Also solve ambiguities in speakers (sometimes several possible speakers possible).

In [1]:
import re
import bz2
import json
import os
import pandas as pd

import utils
import feature_extraction

In [2]:
DATA_DIR = "Data"
CACHE_DIR = "Cache"
SPEAKER_INFO_FILE_PATH = os.path.join(DATA_DIR, "speaker_attributes.parquet")
PREPROCESSED_DATASET_FILE_PATH = os.path.join(CACHE_DIR, "preprocessed_dataset.json.bz2")

In [3]:
qid_labels, linkcounts = utils.query_wikidata_for_linkcounts_and_labels(data_dir = DATA_DIR, speaker_info_file_path = SPEAKER_INFO_FILE_PATH)

In [4]:
def extract_speaker_features(line, speaker_data, min_age = 5, max_age = 95):
    features = {}
    
    # Try computing age of speaker and ignore lines for which speaker birth date is not available or
    # is born too soon to be our contemporary.
    speaker_birth_date = speaker_data.get(line['qids'], {}).get('date_of_birth', None)
    speaker_age = feature_extraction.get_speaker_age(speaker_birth_date, line['date'])
    
    if speaker_age is None or speaker_age < min_age or speaker_age > max_age:
        return
        
    # Extract gender of the speaker. Possible genders are summarized in 3 categories: "male", "female", "other".
    speaker_gender = speaker_data.get(line['qids'], {}).get('gender', None)
    
    if speaker_gender is None or len(speaker_gender) == 0:
        return
     
    features['speaker_gender'] = 'other'
    if len(speaker_gender) == 1:
        speaker_gender, = speaker_gender
        speaker_qid_label = qid_labels.get(speaker_gender, '').lower()        
        if speaker_qid_label in ['male', 'female']:
            features['speaker_gender'] = speaker_qid_label
    
    # Extract which of the most common occupation the speaker has.
    most_common_occupations = {'actor', 'american football player', 'association football player', 'baseball player',
                               'basketball player', 'businessperson', 'chief executive officer', 'composer',
                               'entrepreneur', 'film actor', 'film director', 'film producer', 'investor', 'journalist',
                               'lawyer', 'musician', 'non-fiction writer', 'politician', 'researcher', 'restaurateur',
                               'screenwriter', 'singer', 'television actor', 'television presenter', 'television producer',
                               'university teacher', 'writer'}
    
    speaker_occupations = speaker_data.get(line['qids'], {}).get('occupation', None)
    speaker_occupations = [] if speaker_occupations is None else speaker_occupations
    
    features['speaker_occupation'] = {occupation: False for occupation in most_common_occupations}
    for occupation in speaker_occupations:
        occupation = qid_labels.get(occupation, '').lower()
        if occupation in features['speaker_occupation']:
            features['speaker_occupation'][occupation] = True
            
    return features
    


def extract_features(line, speaker_data):    
    features = {}
    
    # Extract outcome variable.
    features['num_occurrences'] = line['numOccurrences']
    
    # Extract speaker information.
    speaker_features = extract_speaker_features(line, speaker_data)
    if speaker_features is None:
        return
    
    features.update(speaker_features)
    
    # Extract topics of quote.
    

    # Extract domains from news urls.
    # features['domains'] = feature_extraction.domains_from_urls(line['urls'])
    
    return features
    
    


def preprocess_dataset(data_dir, output_file_path, speaker_info_file_path,
                       can_reuse_output = True):
    if os.path.isfile(output_file_path) and can_reuse_output:
        return
    
    # Load part of data extracted from Wikidata dump about speakers.
    speaker_data = pd.read_parquet(speaker_info_file_path, columns = ['id', 'date_of_birth', 'gender', 'occupation']).set_index('id').to_dict('index')

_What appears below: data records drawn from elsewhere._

-- ==== Sys2Proof/Machine/Life.lean ====
section
/-! DEFINITION. Life-cycle transitions and their OTP copies (R448 to R453), debug grants and the TAP (R457 to R462, R592), tamper
sources (R463 to R468) and re-arming (R470). -/

namespace Sys2Proof.Machine

def State.setLife (s : State) (g : LifeSt → LifeSt) : State := { s with lifeSt := g s.lifeSt }

/-! Registers that show OTP and the debug level. -/

/-- The OTP copy value of a state code (R448). -/
def lifeCode (st : Nat) : Nat := 2 ^ (4 * st) - 1

/-- LIFE_STATE.DBG_OPEN and DBG_LEVEL (R454, R457). -/
def State.syncDbg (s : State) : State :=
  let s := s.put F.LIFE_STATE_DBG_OPEN (dbgOpenLevel s.life)
  s.put F.LIFE_STATE_DBG_LEVEL s.dbgLevel

def State.digestOf (s : State) (t : Nat) : Option (List Byte) := Table.find t s.otp.digests

/-- LIFE_COPY01, LIFE_COPY2 and LIFE_DIGESTS as OTP stands. -/
def State.syncOtp (s : State) : State :=
  let c := fun i => s.otp.copies.getD i 0
  let s := ((s.put F.LIFE_COPY01_COPY0 (c 0)).put F.LIFE_COPY01_COPY1 (c 1)).put F.LIFE_COPY2 (c 2)
  let d := fun t => (s.digestOf t).isSome
  let s := ((s.putB F.LIFE_DIGESTS_BENCH (d 1)).putB F.LIFE_DIGESTS_FIELD (d 2)).putB F.LIFE_DIGESTS_RETURN (d 3)
  ((s.putB F.LIFE_DIGESTS_SCRAP (d 4)).putB F.LIFE_DIGESTS_DBG_OWNER (d 5)).putB F.LIFE_DIGESTS_DBG_VENDOR (d 6)

/-! Grants (R460 to R462). -/

/-- The grant in force ends with a cause. -/
def State.endGrant (s : State) (cause : Nat) : State :=
  if s.lifeSt.grant.isNone then s
  else
    let s := s.setLife fun x => { x with grant := none }
    let s := ((s.put F.LIFE_DBG_LEVEL 0).put F.LIFE_DBG_OWNER 0).put F.LIFE_DBG_REMAIN 0
    (s.raise 0xE009 183 cause 0 0 0).syncDbg

/-- Seconds that the grant in force has left. -/
def State.grantLeft (s : State) : Nat :=
  match s.lifeSt.grant with
  | none => 0
  | some (t, dur) => dur - (s.clk - t) / 1000000000

def grantExpiry (s : State) : State :=
  match s.lifeSt.grant with
  | none => s
  | some (t, dur) => if t + dur * 1000000000 ≤ s.clk then s.endGrant 1 else s
def execGrantExpiry (dt : Nat) (s : State) : Res := fin (grantExpiry (s.elapse dt))

/-! Transitions (R450 to R453). -/

/-- The token's digest is the one that OTP holds for the target. -/
def State.tokenOk (s : State) (target : Nat) (token : List Byte) : Bool := s.digestOf target == some (Config.sha384 token)

/-- The transitions of R451 that an envelope carries. -/
def transAllowed (st target : Nat) : Bool :=
  (st == 1 && target == 2) || ((st == 1 || st == 2) && target == 3) || ((st == 1 || st == 2 || st == 3) && target == 4)

/-- The programming of R450 begins; `env` says that an envelope waits for it. -/
def State.startTrans (s : State) (target : Nat) (env : Bool) : State := s.setLife fun x => { x with trans := some (target, env) }

/-- The copies after a programming that fails at copy `k` (none: all written): the failing copy holds any of the new bits. -/
def otpCopies (old : List Nat) (new : Nat) (fail : Option Nat) (v : Nat) : List Nat :=
  (List.range 3).map fun i =>
    let c := old.getD i 0
    match fail with
    | none => c ||| new
    | some k => if i < k then c ||| new else if i = k then c ||| (new &&& v) else c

    with bz2.open(output_file_path, "wb") as output_file:
        
        for line in utils.json_lines_generator(data_dir):
            # Convert list of speaker qids into a single value.
            # If several qids possible, choose the one with largest link count.
            line['qids'] = feature_extraction.solve_ambiguous_speakers(line['qids'], linkcounts)
                 
            # Ignore lines for which speaker information is not available.
            if line['qids'] is None:
                continue
                
            # Extract features from line.
            features = extract_features(line, speaker_data)
            
            # Ignore lines for which feature extraction failed due to unavailability of information or
            # due to filtering of extreme values.
            if features is None:
                continue
            
            # Store features of line.
            output_file.write((json.dumps(features) + '\n').encode('utf-8'))

In [5]:
preprocess_dataset(DATA_DIR,
                   PREPROCESSED_DATASET_FILE_PATH,
                   SPEAKER_INFO_FILE_PATH,
                   can_reuse_output = False)

Starting processing Data\quotes-2015.json.bz2
Processed 1000000 lines from Data\quotes-2015.json.bz2 in 1.679 minutes
Processed 2000000 lines from Data\quotes-2015.json.bz2 in 3.397 minutes
Processed 3000000 lines from Data\quotes-2015.json.bz2 in 5.106 minutes


KeyboardInterrupt: